## To do
Your answer should be an exact copy of the lines from the start of the entries to the line containing "else if f = 0x19 then r.foldl vMax x", both included.

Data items
/-- Row reductions, MAXEXP apart; sums from choice `base` on. -/
def vecReduce (f base : Nat) (xs : List Num) : Num :=
  match xs with
  | [] => .zero
  | x :: r =>
    if f = 0x18 then sumFree base xs
    else if f = 0x19 then r.foldl vMax x
    else if f = 0x1A then r.foldl vMin x
    else sumFree base (xs.map fun y => r32 (y.mul y))

/-- MAXEXP of one row (R377). -/
def maxExpRow (base : Nat) (xs : List Num) : Num × Num :=
  let mx := vecReduce 0x19 base xs
  if mx.isNan then (.nan, .nan)
  else if mx == .inf true then (mx, .zero)
  else (mx, sumFree base (xs.map fun x => vExp (x.sub mx)))

/-- It merged with an earlier pair. -/
def maxExpMerge (p q : Num × Num) : Num × Num :=
  let m := vMax p.1 q.1
  let e := fun (x : Num) => if x == .inf true && m == .inf true then Num.zero else vExp (x.sub m)
  (m, r32 ((r32 (p.2.mul (e p.1))).add (r32 (q.2.mul (e q.1)))))

/-! ### VEC's parameters (R371) -/

def vFunc (w : Nat) : Nat := recP w 127 123
def vScalar (w i : Nat) : Bool := recP w (120 + i) (120 + i) == 1
def vRows (w : Nat) : Nat := recP w 119 106
def vCols (w : Nat) : Nat := 16 * recP w 105 96

/-- Functions that run at the reduced rate (R375). -/
def vSlow (f : Nat) : Bool := f == 0x04 || (0x0C ≤ f && f ≤ 0x12) || (0x15 ≤ f && f ≤ 0x17) || f == 0x1C || f == 0x1D

/-- Input streams that a function uses. -/
def vUses (f : Nat) : Nat :=
  if (0x01 ≤ f && f ≤ 0x04) || f == 0x06 || f == 0x07 || f == 0x14 then 2
  else if f == 0x05 || f == 0x08 || f == 0x09 || f == 0x1D then 3 else 1

def vReduces (f : Nat) : Bool := 0x18 ≤ f && f ≤ 0x1B

/-- Input stream `i`. -/
def vStream (w i : Nat) : Opd := if i = 0 then recA w else if i = 1 then recB w else recC w

/-- The streams present. -/
def vPresent (w : Nat) : List Nat := (List.range 3).filter fun i => !(vStream w i).none

/-- Bytes of a packed list of `n` elements. -/
def listBytes (fmt n : Nat) : Nat := rowBytes fmt n

/-- A contiguous array of `n` bytes lies in its space. -/
def State.arrayFits (s : State) (o : Opd) (n : Nat) : Bool := decide (o.addr + n ≤ s.spaceBytes o.space)

/-- Where the exp-sums of a MAXEXP list begin. -/
def expOfs (rows : Nat) : Nat := upTo (4 * rows) 64

/-- A space that streams come from. -/
def streamSpace (o : Opd) : Bool := o.space == spSCRATCH || o.space == spPOOL || o.space == spEXT

/-- An input stream suits R372. -/
def State.streamOk (s : State) (w i : Nat) : Bool :=
  let o := vStream w i
  streamSpace o && (if vFunc w = 0x1C && i = 2 then vScalar w 2 && o.stride == 1 && o.fmt == 0 && s.arrayFits o (expOfs (vRows w) + 4 * vRows w)
    else if vScalar w i then
      o.stride ≤ 1 && !fmtMX o.fmt && s.arrayFits o (listBytes o.fmt (if o.stride = 1 then vRows w else 1))
    else s.rowsFit o (vRows w) (rowBytes o.fmt (vCols w)) (rowBlocks (vCols w)))

/-- The output suits R373. -/
def State.outOk (s : State) (w : Nat) : Bool :=
  let o := recOut w
  let f := vFunc w
  if o.none then false
  else if f = 0x1C then o.fmt == 0 && o.stride == 1 && o.space != spOUT && s.arrayFits o (expOfs (vRows w) + 4 * vRows w)
  else if vReduces f then o.stride == 1 && !fmtMX o.fmt && o.space != spOUT && s.arrayFits o (listBytes o.fmt (vRows w))
  else o.space == spOUT || (o.stride != 0 && s.rowsFit o (vRows w) (rowBytes o.fmt (vCols w)) (rowBlocks (vCols w)))

/-- R374. -/
def vecOk (s : State) (_ : Barge) (_ : List Nat) (w : Nat) : Bool :=
  let f := vFunc w
  let used := fun i => decide (i < vUses f) || (f == 0x1C && i == 2)
  let row := fun i => !vScalar w i
  let mx := (vPresent w).any (fun i => fmtMX (vStream w i).fmt) || fmtMX (recOut w).fmt
  f ≤ 0x1D && vRows w ≤ 8192
    && (List.range 3).all (fun i =>
      if (vStream w i).none then !(decide (i < vUses f)) && !vScalar w i else used i && s.streamOk w i)
    && s.outOk w && (!mx || !((vPresent w).any row || !(vReduces f || f == 0x1C)) || vCols w % 32 == 0)

/-- A count of 0; or an instance named by no tile. -/
def vecZero (w : Nat) : Bool := vRows w == 0 || vCols w == 0 || (recOnTiles w && recTiles w == 0)

/-! ### Reading streams -/

/-- One element of a packed list. -/
def State.listElem (s : State) (o : Opd) (st : Store) (k : Nat) : Num :=
  let b := fmtBits o.fmt
  let lo := k * b / 8
  decodeElem o.fmt (s.rdNat st (o.addr + lo) (divUp ((k + 1) * b) 8 - lo) / 2 ^ (k * b - 8 * lo) % 2 ^ b)

/-- A stream's elements in binary32 (R370). COPY narrows the source's own values, so that one of 2^128 or more overflows
under R42 as its conversion does (R380). -/
def streamVal (w : Nat) (x : Num) : Num := if vFunc w = 0 then x else r32 x

/-- Row `m` of an input stream as COLS values (R370, R372). -/
def State.streamRow (s : State) (w i : Nat) (st : Store) (m : Nat) : List Num :=
  let o := vStream w i
  if o.none then []
  else if vScalar w i then List.replicate (vCols w) (streamVal w (s.listElem o st (if o.stride = 1 then m else 0)))
  else (s.rowVals o st m (vCols w)).map (streamVal w)

/-- Byte ranges of elements `lo` to `hi` of row `m` of a stream (R120): a stride-0 input in full. -/
def streamRanges (w i m lo hi : Nat) : List (Nat × Nat) :=
  let o := vStream w i
  let b := fmtBits o.fmt
  if o.none then []
  else if vScalar w i then
    (let k := if o.stride = 1 then m else 0
     let x := (o.addr + k * b / 8, divUp ((k + 1) * b) 8 - k * b / 8)
     if vFunc w = 0x1C && i = 2 then [x, (o.addr + expOfs (vRows w) + 4 * m, 4)] else [x])
  else if o.stride = 0 then o.ranges 0 (vCols w)
  else
    let x := (o.row m + lo * b / 8, divUp (hi * b) 8 - lo * b / 8)
    if fmtMX o.fmt then [x, (o.addr + 64 * o.scaleOfs + m * rowBlocks (vCols w) + lo / 32, divUp hi 32 - lo / 32)] else [x]

/-- The marks of what elements `lo` to `hi` of row `m` are computed from. -/
def State.vecTaint (s : State) (b : Barge) (w r j m lo hi : Nat) : Taint :=
  let t := (vPresent w).foldl (fun (t : Taint) i => t.join (s.taintOf ((vStream w i).store r j) (streamRanges w i m lo hi))) {}
  { t with pend := t.pend ||| b.lockSet w }

/-! ### Writing results -/

/-- Bytes cut into words of 64, the last padded with zeros (R370). -/
def words64 : Nat → List Byte → List (List Byte)
  | 0, _ => []
  | fuel + 1, bs => if bs.isEmpty then [] else (bs ++ List.replicate (64 - bs.length) 0).take 64 :: words64 fuel (bs.drop 64)

/-- Elements of word `k` of a row: from, up to; whole blocks for an MX format. -/
def wordElems (fmt n k : Nat) : Nat × Nat :=
  let b := fmtBits fmt
  let lo := 512 * k / b
  let hi := min n (divUp (512 * (k + 1)) b)
  if fmtMX fmt then (lo / 32 * 32, min n (upTo hi 32)) else (lo, hi)

/-- Bytes of a result at `a` of an output's store, word by word with their marks: on chip, or as commit units of external
memory (R121). `mark k` gives the marks of word `k`; `pad` fills the last word with zeros (R370). -/
def State.putWords (s : State) (b i inst : Nat) (o : Opd) (r j a : Nat) (bs : List Byte) (pad : Bool) (mark : Nat → Taint) : State :=
  (words64 (bs.length / 64 + 1) bs).zipIdx.foldl (fun s (ws, k) =>
    let t := mark k
    let ws := if pad then ws else ws.take (bs.length - 64 * k)
    let s := s.notePend b i t.pend
    if o.space = spEXT then s.addWords b i inst (a + 64 * k) ws t []
    else s.wr (o.store r j) (a + 64 * k) ws t.pend t.poison) s

/-- Where an output row of manifest row `k` goes: its request's score area; a training row has none (R373). -/
def State.scoreAddr (s : State) (b : Barge) (k : Nat) : Option Nat :=
  match b.rows[k]? with
  | some m => if m.kind = 2 then none else some ((s.berth m.berth).outAddr + 64 * divUp (s.berth m.berth).maxTokens 16)
  | none => none

/-- One output row placed. -/
def State.putVecRow (s s0 : State) (b : Barge) (i w r j inst m : Nat) (p : Packed) : State :=
  let o := recOut w
  let n := vCols w
  let bs := pack o.fmt p.bits
  let s := s.countNum r (p.ovf, p.nan)
  if o.space = spOUT then
    match s.scoreAddr b m with
    | some a =>
      let t := s0.vecTaint b w r j m 0 n
      s.addUnit { b := b.id, i := i, key := inst * 2 ^ 48 + m, act := .output m a ((words64 (bs.length / 64 + 1) bs).flatten), pend := t.pend
                  poison := t.poison, rows := [m] }
    | none => s
  else s.putWords b.id i inst o r j (o.row m) bs true fun k => let (lo, hi) := wordElems o.fmt n k; s0.vecTaint b w r j m lo hi

/-- The scale array of an MX output, row after row. -/
def State.putScales (s s0 : State) (b : Barge) (i w r j inst : Nat) (scales : List Nat) : State :=
  let o := recOut w
  let per := rowBlocks (vCols w)
  if !fmtMX o.fmt then s
  else (wordsOf 0 scales.length).foldl (fun s k =>
    let part := (scales.drop (64 * k)).take 64
    let t := (part.zipIdx).foldl (fun (t : Taint) (_, x) =>
      let blk := 64 * k + x
      t.join (s0.vecTaint b w r j (blk / per) (32 * (blk % per)) (32 * (blk % per) + 32))) {}
    let s := s.notePend b.id i t.pend
    let a := o.addr + 64 * o.scaleOfs + 64 * k
    let bs := part.map (BitVec.ofNat 8)
    if o.space = spEXT then s.addWords b.id i inst a bs t [] else s.wr (o.store r j) a bs t.pend t.poison) s

/-- An elementwise function on one instance (R378: every element is read before it is written). -/
def State.vecElems (s : State) (b : Barge) (i w r j inst : Nat) : State :=
  let s0 := s
  let n := vCols w
  let o := recOut w
  let (s, scales) := (List.range (vRows w)).foldl (fun (s, scales) m =>
    let st := fun k => (vStream w k).store r j
    let a := s0.streamRow w 0 (st 0) m
    let x := s0.streamRow w 1 (st 1) m
    let y := s0.streamRow w 2 (st 2) m
    let vals := (List.range n).map fun k => vecElem (vFunc w) (a.getD k .zero) (x.getD k .zero) (y.getD k .zero)
    let p := encVals o.fmt (recSat w) (fun k => s0.roundMode w r (m * n + k)) vals
    (s.putVecRow s0 b i w r j inst m p, scales ++ p.scales)) (s, [])
  (s.putScales s0 b i w r j inst scales).takeDraws r (if recRnd w = 1 then vRows w * n else 0)

/-- A packed list of row values written. -/
def State.putList (s s0 : State) (b : Barge) (i w r j inst a : Nat) (vals : List Num) : State :=
  let o := recOut w
  let p := encVals o.fmt (recSat w) (fun k => s0.roundMode w r k) vals
  let bs := pack o.fmt p.bits
  (s.countNum r (p.ovf, p.nan)).putWords b.id i inst o r j a bs true fun k =>
    let (lo, hi) := wordElems o.fmt (vRows w) k
    ((List.range (hi - lo)).map (lo + ·)).foldl (fun (t : Taint) m => t.join (s0.vecTaint b w r j m 0 (vCols w))) {}

/-- A row reduction on one instance. -/
def State.vecReduction (s : State) (b : Barge) (i w r j inst : Nat) : State :=
  let s0 := s
  let per := sumPicks (vCols w)
  let vals := (List.range (vRows w)).map fun m => vecReduce (vFunc w) (s0.picks + m * per) (s0.streamRow w 0 ((recA w).store r j) m)
  ((s.takePicks (vRows w * per)).putList s0 b i w r j inst (recOut w).addr vals).takeDraws r (if recRnd w = 1 then vRows w else 0)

## Result of this task
/-- Row reductions, MAXEXP apart; sums from choice `base` on. -/
def vecReduce (f base : Nat) (xs : List Num) : Num :=
  match xs with
  | [] => .zero
  | x :: r =>
    if f = 0x18 then sumFree base xs
    else if f = 0x19 then r.foldl vMax x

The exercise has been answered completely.